Add greylisting. It'll handle a lot of annoying hosts that haven't learned to retry yet.
Rate-limit based on normative values for your site. For example: if analysis of a year's worth of mail logs shows that during that time you never received more than 10 messages a day from ANY host, then rate-limit at 30 or 40. You'll never hit in normal practice; but if you get hammered by a fast-sending host, you'll blunt the attack. Note that these don't have to be perfect to work: provided you send deferrals (SMTP response codes 4xx) instead of refusals (5xx) the worst that happens is that you will mistakenly impose a delay.
There's more -- it's possible to get quite crafty about this. But note that NONE of these measures pay any attention to content. There's a reason for that: spammers can defeat content-based measures at will. They won't have it so easy with these.
Deployed in production in various setups ranging from a dozen to eight million users, these steps yield a FP rate of about 10e-6 to 10e-7 and a FN rate around 10e-5 to 10e-6. Tuning helps, of course: initial rates can be higher but log analysis (which all sensible postmasters do) readily brings them down. If you have the luxury of running your own mail server just for yourself, then you can REALLY tune this setup: you should be able to get the FN rate down to 10e-7 after a few months.
When my ISP discontinued the use of procmail filters, I moved it to my home computer and configured two filters in Evolution: the first one to auto-remove mail marked by my ISP as suspected spam, and the next to pipe the mail through bmf and remove it if it tested positive for spam. When I say "auto-remove", I mean it's moved to a spam folder where I can double-check it in case false positives get through.
http://sourceforge.net/projects/bmf/
Install CRM114, set it up, and begin teaching it spam from non-spam.

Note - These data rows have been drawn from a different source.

/-- Room for the entry of 64 + 64 bytes, room for none, and a lane that is IDLE; a freshly taken bin of the least capacity, and a
piece that it cannot hold whole. -/
theorem witness_WriterAndEntries :
    let s := fun l : Lane => (on { running with queue := [element 64] }).setLane 7 l
    let need := entryHeaderLength (element 64) (piece 64) + min 64 ((piece 64).total - (piece 64).progress)
    (s {}).writer.turn = none ∧ ((s {}).tr 0).headPiece = some (element 64, piece 64) ∧ ((s {}).tr 1).headPiece = none ∧
    ((s {}).lane 7).state = .idle ∧ ((s {}).lane 7).handBack = none ∧ [(0 : TransportNo), 1, 2, 3] = [] ++ 0 :: [1, 2, 3] ∧
    need ≤ 4096 - 3968 ∧ 4096 - 4032 < need ∧ (piece 64).firstWritten = false ∧
    (element 192).verdict.segments.length ≤ 4 ∧ 64 ∣ 128 ∧ entryFits (element 192) (piece 192) 128 = true ∧
    entryDataLength (element 192) (piece 192) 128 < (piece 192).total - (piece 192).progress ∧
    ({ piece 64 with image := none } : Piece).image = none ∧ ({ piece 64 with firstWritten := true } : Piece).entryKind = .continuation ∧
    ({ segments := [⟨1, 2, true⟩] } : Verdict).segments[0]? = some ⟨1, 2, true⟩ ∧ ({ length := some 2970 } : Verdict).length = some 2970 :=
  by decide +kernel

/-- 10 Table 10-11: side and format at 2 and 3, verdict bits at 7, the length at 28, lines at 32, the counts of segments at 44 and
45, the second segment's slot at 64. -/
theorem test_entry_header :
    let v : Verdict := { overlap := true, short := true, length := some 2970, further := 7, segments := [⟨1, 2, false⟩, ⟨508, 186, true⟩] }
    let h := entryHeader 2 { element 64 with verdict := v } { piece 64 with image := (piece 64).image.map ({ · with side := .back, lines := 3508 }) } 4032
    h.length = 128 ∧ (h.take 8).drop 1 = [2, 2, 2, 1, 0, 0, 5] ∧ (h.drop 28).take 8 = leBytes 2970 2 ++ leBytes 1 2 ++ leBytes 3508 4 ∧
    (h.drop 44).take 4 = [2, 7, 0, 0] ∧ (h.drop 64).take 16 = leBytes 508 2 ++ leBytes 186 2 ++ [1] ++ zeroBytes 11 := by decide +kernel

/-- The writer looks from the transport after its pointer: with head pieces in transports 0 and 2 and the pointer at 0, it serves
2 (R130). -/
theorem test_writer_choice :
    let q := [{ element 64 with pieces := [{ piece 64 with lane := 6 }] }]
    let s := (((on { running with queue := [element 64] }).setTr 2 { running with queue := q }).setLane 7
      (openLane 64 0)).setLane 6 {}
    (s.setWriter { pointer := some 0 }).lookForWork.writer = { pointer := some 2, turn := some (2, .binTake) } ∧
    (s.setWriter {}).lookForWork.writer = { pointer := some 0, turn := some (0, .entry) } := by decide

/-- An entry of 64 + 64 bytes that fits its bin, one that fills it, and one that must be cut. -/
theorem witness_EntryWritten :
    let s := fun (n filled count : Nat) =>
      ((on { running with queue := [element n] }).setLane 7 (openLane filled count)).setWriter { turn := some (0, .entry) }
    let data := fun (n filled : Nat) => entryDataLength (element n) (piece n) (4096 - filled)
    (s 64 64 0).writer.turn = some (0, .entry) ∧ ((s 64 64 0).tr 0).headPiece = some (element 64, piece 64) ∧
    ((s 64 64 0).lane 7).bin = some { addr := 4096, capacity := 4096, filled := 64, count := 0 } ∧
    (64 + roundUp64 (entryHeaderLength (element 64) (piece 64) + data 64 64) < 4096 ∧ (piece 64).total ≤ data 64 64) ∧
    4096 ≤ 3968 + roundUp64 (entryHeaderLength (element 64) (piece 64) + data 64 3968) ∧
    data 192 3968 < (piece 192).total ∧
    (let l := { openLane 64 0 with closeAsked := true, requests := [2] }
     l.closeAsked = true ∧ l.requests ≠ [] ∧
     ((((s 64 64 0).setLane 7 l).entryDone .ok).lane 7).handBack = some { isPartial := true, batchEnd := true }) ∧ (openLane 64 0).closeAsked = false ∧ (openLane 64 0).requests = [] ∧
    (openLane 64 0).flushTime ≠ 0 := by decide +kernel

Very quickly it will "learn" and you'll seldom ever see a spam message.
http://crm114.sourceforge.net/
I've used Fail2Ban and some regular expressions to help filter out things. For example, when you email someone and you get the address wrong, you get an email kicked back with the 450 error code.
So, I use Fail2Ban to look for 450 error codes, and if it sees that 5x within 10 minutes, it blocks your IP address for 24 hours.
Couple that with blocking entire countries IP ranges (China, Russia, etc.), I see little to no spam at all.
I've been using popfile for years. Works great! Try it.
i'd be interested to see what happens if you run those regex's through this:
http://bisqwit.iki.fi/source/regexopt.html
btw can we please get a copy of the patterns you're using? i think they might prove useful for other people. also i'd like to test them myself against regexopt.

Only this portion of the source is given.